** DESCRIPTION OF THE TASK **
When the string "Prop" occurs in a line of the records, show that line.

** RAW DATA **

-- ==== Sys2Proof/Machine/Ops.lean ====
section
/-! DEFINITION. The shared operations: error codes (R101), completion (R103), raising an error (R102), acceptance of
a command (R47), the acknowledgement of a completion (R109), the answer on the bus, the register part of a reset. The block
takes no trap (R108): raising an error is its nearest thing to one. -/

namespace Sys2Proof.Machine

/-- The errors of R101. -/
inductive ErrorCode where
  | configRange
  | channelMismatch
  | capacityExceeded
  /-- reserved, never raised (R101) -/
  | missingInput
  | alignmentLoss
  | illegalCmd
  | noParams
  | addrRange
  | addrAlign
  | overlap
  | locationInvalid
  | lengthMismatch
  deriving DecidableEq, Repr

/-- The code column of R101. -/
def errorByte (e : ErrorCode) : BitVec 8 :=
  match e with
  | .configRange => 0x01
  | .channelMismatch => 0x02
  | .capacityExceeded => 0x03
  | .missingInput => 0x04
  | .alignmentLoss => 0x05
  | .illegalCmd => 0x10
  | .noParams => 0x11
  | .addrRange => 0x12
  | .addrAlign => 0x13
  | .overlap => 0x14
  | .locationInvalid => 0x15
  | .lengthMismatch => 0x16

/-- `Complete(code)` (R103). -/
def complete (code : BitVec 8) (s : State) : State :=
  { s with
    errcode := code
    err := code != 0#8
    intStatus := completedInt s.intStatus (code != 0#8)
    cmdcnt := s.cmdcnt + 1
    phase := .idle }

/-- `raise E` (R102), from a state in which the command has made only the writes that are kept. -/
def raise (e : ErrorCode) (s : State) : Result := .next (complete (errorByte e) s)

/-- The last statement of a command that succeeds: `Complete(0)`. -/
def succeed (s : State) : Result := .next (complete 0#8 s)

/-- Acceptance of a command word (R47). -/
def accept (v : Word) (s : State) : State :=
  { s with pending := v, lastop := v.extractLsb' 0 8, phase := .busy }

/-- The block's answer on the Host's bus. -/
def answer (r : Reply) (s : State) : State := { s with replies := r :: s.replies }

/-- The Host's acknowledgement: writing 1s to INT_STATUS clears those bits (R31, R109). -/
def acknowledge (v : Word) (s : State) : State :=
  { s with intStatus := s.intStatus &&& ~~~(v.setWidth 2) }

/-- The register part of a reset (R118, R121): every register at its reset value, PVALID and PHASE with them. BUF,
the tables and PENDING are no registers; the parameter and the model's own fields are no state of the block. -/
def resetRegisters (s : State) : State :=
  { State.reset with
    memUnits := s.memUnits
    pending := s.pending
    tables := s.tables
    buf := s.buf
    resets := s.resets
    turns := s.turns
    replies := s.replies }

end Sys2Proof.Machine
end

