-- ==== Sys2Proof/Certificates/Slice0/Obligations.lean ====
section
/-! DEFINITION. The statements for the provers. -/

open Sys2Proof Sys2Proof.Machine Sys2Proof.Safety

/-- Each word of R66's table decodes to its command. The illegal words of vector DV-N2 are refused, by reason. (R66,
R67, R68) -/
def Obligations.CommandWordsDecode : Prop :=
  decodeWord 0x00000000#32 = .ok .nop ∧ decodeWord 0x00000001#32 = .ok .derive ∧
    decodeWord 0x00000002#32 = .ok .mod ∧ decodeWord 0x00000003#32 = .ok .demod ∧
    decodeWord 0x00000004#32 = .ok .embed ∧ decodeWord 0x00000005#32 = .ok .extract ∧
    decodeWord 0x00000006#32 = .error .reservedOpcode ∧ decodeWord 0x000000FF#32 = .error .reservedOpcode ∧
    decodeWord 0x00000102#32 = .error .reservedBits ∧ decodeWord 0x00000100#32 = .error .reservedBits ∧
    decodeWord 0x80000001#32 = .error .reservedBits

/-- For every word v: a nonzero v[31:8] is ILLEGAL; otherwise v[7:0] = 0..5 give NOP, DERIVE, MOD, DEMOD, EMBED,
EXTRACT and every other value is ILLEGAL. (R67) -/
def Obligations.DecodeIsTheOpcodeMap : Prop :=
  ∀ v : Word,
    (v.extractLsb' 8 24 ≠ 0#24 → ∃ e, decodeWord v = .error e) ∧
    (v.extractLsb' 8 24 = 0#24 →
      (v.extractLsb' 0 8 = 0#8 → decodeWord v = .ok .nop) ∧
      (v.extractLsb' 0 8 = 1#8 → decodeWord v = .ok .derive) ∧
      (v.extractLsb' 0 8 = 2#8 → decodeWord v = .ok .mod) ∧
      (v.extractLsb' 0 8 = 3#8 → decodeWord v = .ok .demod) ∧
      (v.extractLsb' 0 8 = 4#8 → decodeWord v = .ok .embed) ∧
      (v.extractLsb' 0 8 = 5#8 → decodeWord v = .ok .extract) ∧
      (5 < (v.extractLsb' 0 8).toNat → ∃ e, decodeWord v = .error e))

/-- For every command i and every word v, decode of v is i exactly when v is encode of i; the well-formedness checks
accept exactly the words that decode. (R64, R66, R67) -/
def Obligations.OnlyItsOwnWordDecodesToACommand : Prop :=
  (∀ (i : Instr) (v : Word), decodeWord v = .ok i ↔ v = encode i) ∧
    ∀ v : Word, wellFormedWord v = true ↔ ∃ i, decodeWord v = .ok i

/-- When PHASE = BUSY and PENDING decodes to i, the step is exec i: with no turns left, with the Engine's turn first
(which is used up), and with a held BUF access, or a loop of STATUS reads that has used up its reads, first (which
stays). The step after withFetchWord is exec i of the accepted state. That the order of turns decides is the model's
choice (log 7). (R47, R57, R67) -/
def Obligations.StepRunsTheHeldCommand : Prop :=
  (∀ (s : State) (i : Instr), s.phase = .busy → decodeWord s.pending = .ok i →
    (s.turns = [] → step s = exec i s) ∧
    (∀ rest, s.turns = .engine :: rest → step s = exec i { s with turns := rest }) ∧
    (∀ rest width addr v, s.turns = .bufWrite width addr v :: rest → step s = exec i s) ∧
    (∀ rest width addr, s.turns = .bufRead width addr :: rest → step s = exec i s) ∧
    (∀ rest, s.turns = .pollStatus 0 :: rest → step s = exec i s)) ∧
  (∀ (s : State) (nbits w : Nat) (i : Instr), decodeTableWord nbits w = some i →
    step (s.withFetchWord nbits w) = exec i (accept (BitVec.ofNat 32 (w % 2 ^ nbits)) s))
---
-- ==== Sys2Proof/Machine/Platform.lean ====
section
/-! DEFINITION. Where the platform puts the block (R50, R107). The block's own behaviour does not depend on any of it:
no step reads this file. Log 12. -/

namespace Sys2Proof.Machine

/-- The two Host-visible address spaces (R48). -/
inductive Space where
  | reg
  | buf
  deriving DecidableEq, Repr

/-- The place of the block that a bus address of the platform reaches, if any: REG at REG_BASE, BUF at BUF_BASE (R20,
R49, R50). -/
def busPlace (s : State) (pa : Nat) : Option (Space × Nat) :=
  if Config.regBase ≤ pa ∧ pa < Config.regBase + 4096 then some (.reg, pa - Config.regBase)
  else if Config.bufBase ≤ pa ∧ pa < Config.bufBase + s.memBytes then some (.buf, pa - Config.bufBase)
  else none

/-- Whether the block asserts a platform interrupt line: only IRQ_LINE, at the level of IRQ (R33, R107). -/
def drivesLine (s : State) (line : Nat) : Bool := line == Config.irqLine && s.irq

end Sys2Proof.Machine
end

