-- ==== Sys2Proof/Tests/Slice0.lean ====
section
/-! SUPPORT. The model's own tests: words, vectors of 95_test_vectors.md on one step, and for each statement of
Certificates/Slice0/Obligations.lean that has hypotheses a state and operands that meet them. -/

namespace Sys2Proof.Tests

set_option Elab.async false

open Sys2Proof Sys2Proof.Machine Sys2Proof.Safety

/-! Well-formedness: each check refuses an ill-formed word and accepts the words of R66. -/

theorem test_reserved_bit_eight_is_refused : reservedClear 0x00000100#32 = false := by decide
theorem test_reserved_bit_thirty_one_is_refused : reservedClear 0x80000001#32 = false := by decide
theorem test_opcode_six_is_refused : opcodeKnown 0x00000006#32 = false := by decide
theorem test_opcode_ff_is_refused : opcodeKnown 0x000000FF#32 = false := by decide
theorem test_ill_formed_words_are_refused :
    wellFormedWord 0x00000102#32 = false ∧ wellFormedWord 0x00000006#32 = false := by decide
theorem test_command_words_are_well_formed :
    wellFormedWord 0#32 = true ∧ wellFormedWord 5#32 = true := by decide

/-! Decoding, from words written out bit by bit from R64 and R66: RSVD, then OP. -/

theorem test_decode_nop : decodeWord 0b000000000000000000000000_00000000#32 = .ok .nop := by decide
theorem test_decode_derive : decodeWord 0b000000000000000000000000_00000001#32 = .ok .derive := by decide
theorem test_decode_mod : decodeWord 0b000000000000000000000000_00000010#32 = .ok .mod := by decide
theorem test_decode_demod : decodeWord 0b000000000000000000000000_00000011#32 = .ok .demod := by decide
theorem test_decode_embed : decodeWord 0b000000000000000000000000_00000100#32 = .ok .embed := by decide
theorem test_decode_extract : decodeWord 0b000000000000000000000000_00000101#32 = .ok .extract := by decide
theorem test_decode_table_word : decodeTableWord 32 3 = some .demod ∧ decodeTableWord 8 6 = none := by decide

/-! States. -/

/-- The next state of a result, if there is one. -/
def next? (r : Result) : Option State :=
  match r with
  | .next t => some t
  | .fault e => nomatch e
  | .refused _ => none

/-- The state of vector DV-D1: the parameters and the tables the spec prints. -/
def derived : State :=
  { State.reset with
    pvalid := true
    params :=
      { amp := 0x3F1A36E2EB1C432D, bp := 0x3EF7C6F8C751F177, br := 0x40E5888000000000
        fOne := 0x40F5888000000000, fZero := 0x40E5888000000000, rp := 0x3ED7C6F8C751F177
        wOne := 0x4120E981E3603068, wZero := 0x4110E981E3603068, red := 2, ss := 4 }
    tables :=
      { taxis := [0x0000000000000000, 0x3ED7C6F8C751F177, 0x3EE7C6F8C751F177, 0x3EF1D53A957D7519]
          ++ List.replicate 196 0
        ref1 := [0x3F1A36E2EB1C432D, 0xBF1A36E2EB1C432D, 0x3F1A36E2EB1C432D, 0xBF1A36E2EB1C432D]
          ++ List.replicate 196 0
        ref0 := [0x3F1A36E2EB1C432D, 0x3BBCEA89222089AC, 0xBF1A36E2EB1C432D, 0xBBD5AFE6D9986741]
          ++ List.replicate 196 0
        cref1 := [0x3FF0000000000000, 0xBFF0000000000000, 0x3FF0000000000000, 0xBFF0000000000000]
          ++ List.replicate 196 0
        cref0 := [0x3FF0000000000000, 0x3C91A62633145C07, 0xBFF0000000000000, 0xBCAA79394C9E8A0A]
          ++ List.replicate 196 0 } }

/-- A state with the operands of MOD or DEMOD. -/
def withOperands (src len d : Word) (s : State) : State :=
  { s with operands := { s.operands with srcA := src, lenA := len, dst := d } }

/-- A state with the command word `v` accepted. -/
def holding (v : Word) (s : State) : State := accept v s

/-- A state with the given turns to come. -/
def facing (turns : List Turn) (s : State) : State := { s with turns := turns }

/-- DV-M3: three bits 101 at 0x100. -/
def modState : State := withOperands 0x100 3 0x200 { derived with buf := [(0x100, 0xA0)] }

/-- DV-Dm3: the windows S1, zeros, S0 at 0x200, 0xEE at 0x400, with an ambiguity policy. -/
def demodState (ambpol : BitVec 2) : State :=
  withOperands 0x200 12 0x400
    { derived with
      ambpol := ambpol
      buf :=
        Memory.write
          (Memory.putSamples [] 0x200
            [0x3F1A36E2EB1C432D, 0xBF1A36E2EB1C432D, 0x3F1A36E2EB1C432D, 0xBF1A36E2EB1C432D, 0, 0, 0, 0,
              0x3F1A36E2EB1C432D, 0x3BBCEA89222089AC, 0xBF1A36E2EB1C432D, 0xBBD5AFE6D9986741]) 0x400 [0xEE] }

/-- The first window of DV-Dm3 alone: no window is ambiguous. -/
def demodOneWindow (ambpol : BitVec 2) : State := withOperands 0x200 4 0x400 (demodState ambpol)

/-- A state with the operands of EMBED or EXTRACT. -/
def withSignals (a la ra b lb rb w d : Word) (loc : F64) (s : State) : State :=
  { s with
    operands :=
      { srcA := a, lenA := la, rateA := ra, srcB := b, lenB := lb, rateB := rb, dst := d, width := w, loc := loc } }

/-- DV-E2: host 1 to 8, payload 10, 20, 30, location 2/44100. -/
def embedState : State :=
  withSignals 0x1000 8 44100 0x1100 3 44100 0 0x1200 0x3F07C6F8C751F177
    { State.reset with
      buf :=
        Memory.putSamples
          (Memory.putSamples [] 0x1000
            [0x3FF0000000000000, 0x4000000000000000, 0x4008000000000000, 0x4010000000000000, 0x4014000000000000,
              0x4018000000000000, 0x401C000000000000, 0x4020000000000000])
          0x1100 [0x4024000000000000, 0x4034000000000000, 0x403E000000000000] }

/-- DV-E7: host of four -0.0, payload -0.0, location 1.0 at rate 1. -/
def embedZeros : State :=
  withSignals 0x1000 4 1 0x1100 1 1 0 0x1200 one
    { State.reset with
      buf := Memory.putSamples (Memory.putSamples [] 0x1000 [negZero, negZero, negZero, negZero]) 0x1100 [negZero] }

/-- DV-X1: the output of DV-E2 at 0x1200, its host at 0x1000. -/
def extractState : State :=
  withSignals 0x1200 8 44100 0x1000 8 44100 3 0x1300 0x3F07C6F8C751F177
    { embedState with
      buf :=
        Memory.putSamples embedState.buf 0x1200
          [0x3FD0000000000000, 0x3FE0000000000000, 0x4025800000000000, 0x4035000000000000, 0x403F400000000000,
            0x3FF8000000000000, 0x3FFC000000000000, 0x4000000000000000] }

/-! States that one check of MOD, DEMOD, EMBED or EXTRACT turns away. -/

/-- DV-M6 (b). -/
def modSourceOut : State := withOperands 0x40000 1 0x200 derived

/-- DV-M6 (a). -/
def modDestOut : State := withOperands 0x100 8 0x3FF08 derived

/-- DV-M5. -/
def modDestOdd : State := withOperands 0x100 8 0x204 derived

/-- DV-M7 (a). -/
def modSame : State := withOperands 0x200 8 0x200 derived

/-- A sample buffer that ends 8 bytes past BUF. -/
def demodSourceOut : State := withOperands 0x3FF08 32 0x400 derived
---
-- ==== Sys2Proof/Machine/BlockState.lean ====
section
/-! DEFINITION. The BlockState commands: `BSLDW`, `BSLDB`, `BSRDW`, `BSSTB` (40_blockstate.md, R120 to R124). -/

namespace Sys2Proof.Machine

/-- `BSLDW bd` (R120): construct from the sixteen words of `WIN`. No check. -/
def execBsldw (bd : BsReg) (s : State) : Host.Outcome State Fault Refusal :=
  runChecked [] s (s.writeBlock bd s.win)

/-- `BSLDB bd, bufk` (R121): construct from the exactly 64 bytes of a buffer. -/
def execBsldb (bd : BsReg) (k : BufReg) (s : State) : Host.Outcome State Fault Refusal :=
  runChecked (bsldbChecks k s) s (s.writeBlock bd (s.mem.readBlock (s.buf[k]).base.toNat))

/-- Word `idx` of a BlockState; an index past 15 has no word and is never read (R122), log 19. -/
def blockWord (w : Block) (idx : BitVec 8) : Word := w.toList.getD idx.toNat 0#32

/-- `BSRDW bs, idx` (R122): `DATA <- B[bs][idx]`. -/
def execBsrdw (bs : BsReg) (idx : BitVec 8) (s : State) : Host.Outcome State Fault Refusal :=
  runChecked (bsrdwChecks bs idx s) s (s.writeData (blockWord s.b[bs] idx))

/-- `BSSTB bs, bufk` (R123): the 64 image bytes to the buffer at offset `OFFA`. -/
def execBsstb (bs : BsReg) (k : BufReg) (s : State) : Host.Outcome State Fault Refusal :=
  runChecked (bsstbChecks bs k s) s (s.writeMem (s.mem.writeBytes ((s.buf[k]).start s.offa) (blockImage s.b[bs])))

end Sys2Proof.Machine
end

** SOLUTION **
def Obligations.CommandWordsDecode : Prop :=
def Obligations.DecodeIsTheOpcodeMap : Prop :=
def Obligations.OnlyItsOwnWordDecodesToACommand : Prop :=
def Obligations.StepRunsTheHeldCommand : Prop :=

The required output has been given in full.